O Palestra Itália recebeu ontem um de seus piores públicos da temporada. Decepcionada com o time, a torcida palmeirense resolveu fazer outros programas na tarde de sábado e não deve ter lamentado: deixou de assistir a mais uma apática atuação do time, no empate por 1 a 1 com o Mirassol, que ainda luta contra o rebaixamento. Antônio Carlos recebeu as primeiras vaias. Com o resultado, o Palmeiras chegou aos 24 pontos, quatro atrás de Portuguesa e Prudente - quarto e quinto colocados, respectivamente -, faltando apenas duas rodadas para o final da fase de classificação, fato que deixa a equipe próxima da eliminação.
No estádio, menos de quatro mil torcedores. Nem a torcida Mancha Alviverde, que costuma ir ao Palestra - para apoiar ou protestar - estendeu suas faixas nas arquibancadas. Mas nem por isso deixou de reclamar. Em frente ao estádio, fez vários protestos, principalmente contra o presidente Luiz Gonzaga Belluzzo e o vice Gilberto Cipullo.
O clima tenso no clube se estende há meses e virou caso de polícia. Segundo reportagem do jornal Diário de S.Paulo, Belluzzo recebeu no início do mês quatro cartas contendo projéteis de revólver e ameaças de morte. O cartola não se pronunciou sobre o assunto. “Não acreditamos numa ameaça real, achamos que é uma forma de pressão”, disse Genaro Marino, diretor de futebol. “O Cipullo também recebeu algumas ameaças mais fortes.”
Alheio às confusões extra-campo, o time tentou se apegar no apoio dos poucos torcedores para não passar vergonha novamente em casa - sofreu derrotas nos dois últimos jogos no Palestra. Não fosse o pênalti marcado de Thiago em Cleiton Xavier logo no início, talvez o Palmeiras não tirasse o zero do placar. Aos seis minutos, Robert balançou as redes. Depois, a equipe não soube fazer mais nada.
Sem pretensões no Estadual, a atuação do time irritou a torcida. Quando o garoto Vinícius, de 16 anos, foi substituído no segundo tempo para a entrada do zagueiro Maurício Ramos, os primeiros gritos de “burro” a Antônio Carlos soaram no Palestra. No minuto seguinte, aos 26, Pablo Escobar aproveitou falha da zaga alviverde para empatar. E os xingamentos ao treinador ganharam intensidade.
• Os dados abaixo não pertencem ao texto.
-- ==== Sys2Proof/Tests/Slice0.lean ====
section
/-!
SUPPORT. The model's own tests. Expected results come from 95_test_vectors.md (named L1, L2 and L3 there) or from the rule a test
cites. The second half gives, for every statement with hypotheses, states and operands that meet them.
-/

namespace Sys2Proof.Tests
open Sys2Proof Sys2Proof.Machine

-- ---------------------------------------------------------------- helpers

/-- Parameters with P = p + 1. -/
def params (p : Nat) : Params := { pLast := p, fClk := 1000000 }

/-- Registers in the order of 10_state.md R30. -/
def regs (busy : Bool) (mode : Mode) (frame : FrameWord) (h : HalfIdx) (c : Nat) (irOut : Level) : Regs :=
  { busy, mode, frame, h, c, irOut }

/-- A block past its reset with P = p + 1, the given registers and one input vector to come. -/
def block (p : Nat) (r : Regs) (i : Input) : State :=
  { params := params p, regs := r.fit (params p), fits := r.fit_lt (params p)
    live := true, script := [.drive i], cycle := 0, elements := [], line := [r.irOut] }

/-- The same block with a host that waits and follows it by the model frame `es`. -/
def player (p : Nat) (r : Regs) (es : List ElementCode) : State :=
  { block p r ⟨false, false, 0#32⟩ with elements := es, script := [.waitIdle 0#32] }

/-- The registers of a next state. -/
def after : Host.Outcome State Fault Refusal → Option Regs
  | .next t => some t.regs
  | _ => none

/-- The levels of a next state. -/
def levels : Host.Outcome State Fault Refusal → List Level
  | .next t => t.line
  | _ => []

/-- Why a step was refused. -/
def reason : Host.Outcome State Fault Refusal → Option Refusal
  | .refused r => some r
  | _ => none

/-- A line as 95_test_vectors.md L2-4 writes it, one digit for each half-slot. -/
def digits (s : String) : List Level := s.toList.map (· == '1')

/-- The registers right after reset. -/
def idle : Regs := regs false .standard 0#20 0#6 0 false

/-- No reset and no request. -/
def quiet : Input := ⟨false, false, 0#32⟩

-- ---------------------------------------------------------------- well-formedness (30_encoding.md R60)

theorem test_txStd_upper_half_refused : (Instr.txStd 0x10000#32).wellFormed = false := by decide
theorem test_txExt_upper_half_zero_refused : (Instr.txExt 0xFFFF#32).wellFormed = false := by decide
theorem test_both_formats_well_formed :
    (Instr.txStd 0xFFFF#32).wellFormed = true ∧ (Instr.txExt 0x80000000#32).wellFormed = true := by decide

-- ---------------------------------------------------------------- decode: words bit by bit (R67: rst busy start cdone hlast desc)

theorem test_decode_reset : decodeTableWord 40 0b1_0100_0000000000000000_0000000000000000 = some .reset := by decide
theorem test_decode_reset_busy : decodeTableWord 40 0b1_1000_0000000000000000_0000000000000000 = some .reset := by decide
theorem test_decode_nop : decodeTableWord 40 0b0_0000_1111111111111111_1111111111111111 = some .nop := by decide
theorem test_decode_txStd :
    decodeTableWord 40 0b0_0100_0000000000000000_0001000000001100 = some (.txStd 0x100C#32) := by decide
theorem test_decode_txStd_largest :
    decodeTableWord 40 0b0_0100_0000000000000000_1111111111111111 = some (.txStd 0xFFFF#32) := by decide
theorem test_decode_txExt :
    decodeTableWord 40 0b0_0100_0000000000010000_0000110000000001 = some (.txExt 0x100C01#32) := by decide
theorem test_decode_txExt_top_bit :
    decodeTableWord 40 0b0_0100_1000000000000000_0000000000000000 = some (.txExt 0x80000000#32) := by decide
theorem test_decode_hold : decodeTableWord 40 0b0_1100_0000000000000000_0000000000000000 = some .hold := by decide
theorem test_decode_hold_last : decodeTableWord 40 0b0_1001_0000000000000000_0000000000000000 = some .hold := by decide
theorem test_decode_advance : decodeTableWord 40 0b0_1010_0000000000000000_0000000000000000 = some .advance := by decide
theorem test_decode_finish : decodeTableWord 40 0b0_1111_0000000000000000_0000000000000000 = some .finish := by decide
theorem test_decode_elements :
    decodeTableWord 8 0b00 = some .bit0 ∧ decodeTableWord 8 0b01 = some .bit1 ∧ decodeTableWord 8 0b10 = some .pause ∧
    decodeTableWord 8 0b11 = none := by decide

-- ---------------------------------------------------------------- the encoder (L1, L2-1, L2-2)

theorem test_encoder_standard :
    [0x100C#32, 0x0000#32, 0x1F3F#32, 0x0C01#32, 0x003F#32, 0x0040#32, 0x007F#32, 0x1080#32, 0x10C0#32, 0x20AB#32, 0x3FC0#32,
      0x8000#32, 0xFFFF#32].map encodeFrame
    = [0x3C0C#20, 0x3800#20, 0x3FFF#20, 0x3B01#20, 0x383F#20, 0x2800#20, 0x283F#20, 0x2C00#20, 0x2C00#20, 0x282B#20, 0x2FC0#20,
      0x3800#20, 0x2FFF#20] := by decide
theorem test_encoder_extended :
    [0x100C01#32, 0x010000#32, 0x1F0000#32, 0x054A3F#32, 0x1000C0#32, 0x200000#32, 0x01000000#32, 0x80000000#32, 0xFFFFFF#32,
      0xFFFFFFFF#32, 0x10400C#32, 0x108000#32, 0x1F7F3F#32].map encodeFrame
    = [0xF0301#20, 0xE1000#20, 0xFF000#20, 0xA52BF#20, 0xF0000#20, 0xE0000#20, 0xE0000#20, 0xE0000#20, 0xBFFFF#20,
      0xBFFFF#20, 0xB000C#20, 0xB0000#20, 0xBFFFF#20] := by decide
theorem test_mode_boundary :
    [0xFFFF#32, 0x10000#32, 0x00FF0000#32, 0x01000000#32, 0x80000000#32, 0#32].map modeOf
    = [.standard, .extended, .extended, .extended, .extended, .standard] := by decide

-- ---------------------------------------------------------------- half-slots and levels (L2-4, L2-5)

theorem test_half_slots_100C : halfSlots 0x100C#32 = digits "0101010110101010101001011010" := by decide
theorem test_half_slots_2FFF : halfSlots 0x2FFF#32 = digits "0110011001010101010101010101" := by decide
theorem test_half_slots_100C01 : halfSlots 0x100C01#32 = digits "01010101101010100000101001011010101010101001" := by decide
theorem test_half_slots_054A3F : halfSlots 0x054A3F#32 = digits "01100110100110010000101001100110010101010101" := by decide
theorem test_level_spots :
    level .standard 0x3C0C#20 0#6 = false ∧ level .standard 0x3C0C#20 1#6 = true ∧ level .standard 0x3C0C#20 27#6 = false ∧
    level .extended 0xF0301#20 15#6 = false ∧ level .extended 0xBFFFF#20 16#6 = false ∧
    level .extended 0xBFFFF#20 19#6 = false ∧ level .extended 0xF0301#20 20#6 = true ∧
    level .extended 0xF0301#20 43#6 = true := by decide

-- ---------------------------------------------------------------- steps with P = 3 (L2-7)

theorem test_reset_mid_frame :
    after (step (block 2 (regs true .extended 0xF0301#20 17#6 2 false) ⟨true, true, 0x100C#32⟩)) = some idle := by decide
theorem test_reset_at_power_on :
    after (step { block 2 idle ⟨true, false, 0#32⟩ with live := false }) = some idle := by decide
theorem test_refused_at_power_on :
    reason (step { block 2 idle ⟨false, true, 0#32⟩ with live := false }) = some .beforeFirstReset := by decide
theorem test_nop : after (step (block 2 idle ⟨false, false, 0xFFFFFFFF#32⟩)) = some idle := by decide
theorem test_txStd :
    after (step (block 2 (regs false .extended 0xF0301#20 0#6 0 false) ⟨false, true, 0x100C#32⟩))
    = some (regs true .standard 0x03C0C#20 0#6 0 false) := by decide
theorem test_txExt :
    after (step (block 2 (regs false .standard 0x03C0C#20 0#6 0 false) ⟨false, true, 0x100C01#32⟩))
    = some (regs true .extended 0xF0301#20 0#6 0 false) := by decide
theorem test_hold_start_ignored :
    after (step (block 2 (regs true .standard 0x03C0C#20 0#6 0 false) ⟨false, true, 0#32⟩))
    = some (regs true .standard 0x03C0C#20 0#6 1 false) := by decide
theorem test_hold :
    after (step (block 2 (regs true .standard 0x03C0C#20 0#6 1 false) quiet))
    = some (regs true .standard 0x03C0C#20 0#6 2 false) := by decide
theorem test_advance :
    after (step (block 2 (regs true .standard 0x03C0C#20 0#6 2 false) quiet))
    = some (regs true .standard 0x03C0C#20 1#6 0 true) := by decide
theorem test_advance_out_of_pause :
    after (step (block 2 (regs true .extended 0xF0301#20 19#6 2 false) quiet))
    = some (regs true .extended 0xF0301#20 20#6 0 true) := by decide
theorem test_finish_standard :
    after (step (block 2 (regs true .standard 0x03C0C#20 27#6 2 false) ⟨false, true, 0x100C#32⟩))
    = some (regs false .standard 0x03C0C#20 0#6 0 false) := by decide
theorem test_finish_extended :
    after (step (block 2 (regs true .extended 0xF0301#20 43#6 2 true) quiet))
    = some (regs false .extended 0xF0301#20 0#6 0 false) := by decide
Mais preocupado com o desafio de quarta-feira, quando enfrenta o Paysandu pela Copa do Brasil (vale vaga nas oitavas de final), e sofrendo com problemas de lesão e suspensão, Antônio Carlos colocou em campo um novo time.
Edinho ganhou vaga na zaga - Danilo foi poupado -, Ivo jogou no meio-campo - Diego Souza estava suspenso e Lincoln, poupado - e Vinícius atuou no ataque - Lenny e Éwerthon estão machucados.
O treinador também optou por Gabriel Silva no lugar de Armero na lateral esquerda. A nova formação não funcionou e o time sofreu queda de produção quando Cleiton Xavier sentiu dor na coxa e saiu aos 28 da etapa inicial.
Melhor no segundo tempo, o Mirassol pecou nas finalizações. Já o Palmeiras seguiu abusando dos erros. Precisando da vitória, Antônio Carlos tirou Robert para a entrada de Joãozinho e foi xingado mais uma vez.
O fim do jogo, assim como os dois últimos no Palestra, ganhou o mesmo som: de vaias e lamentações. Gritos de “time sem vergonha” foram cantados. Sem tranquilidade, o time tenta se concentrar na Copa do Brasil.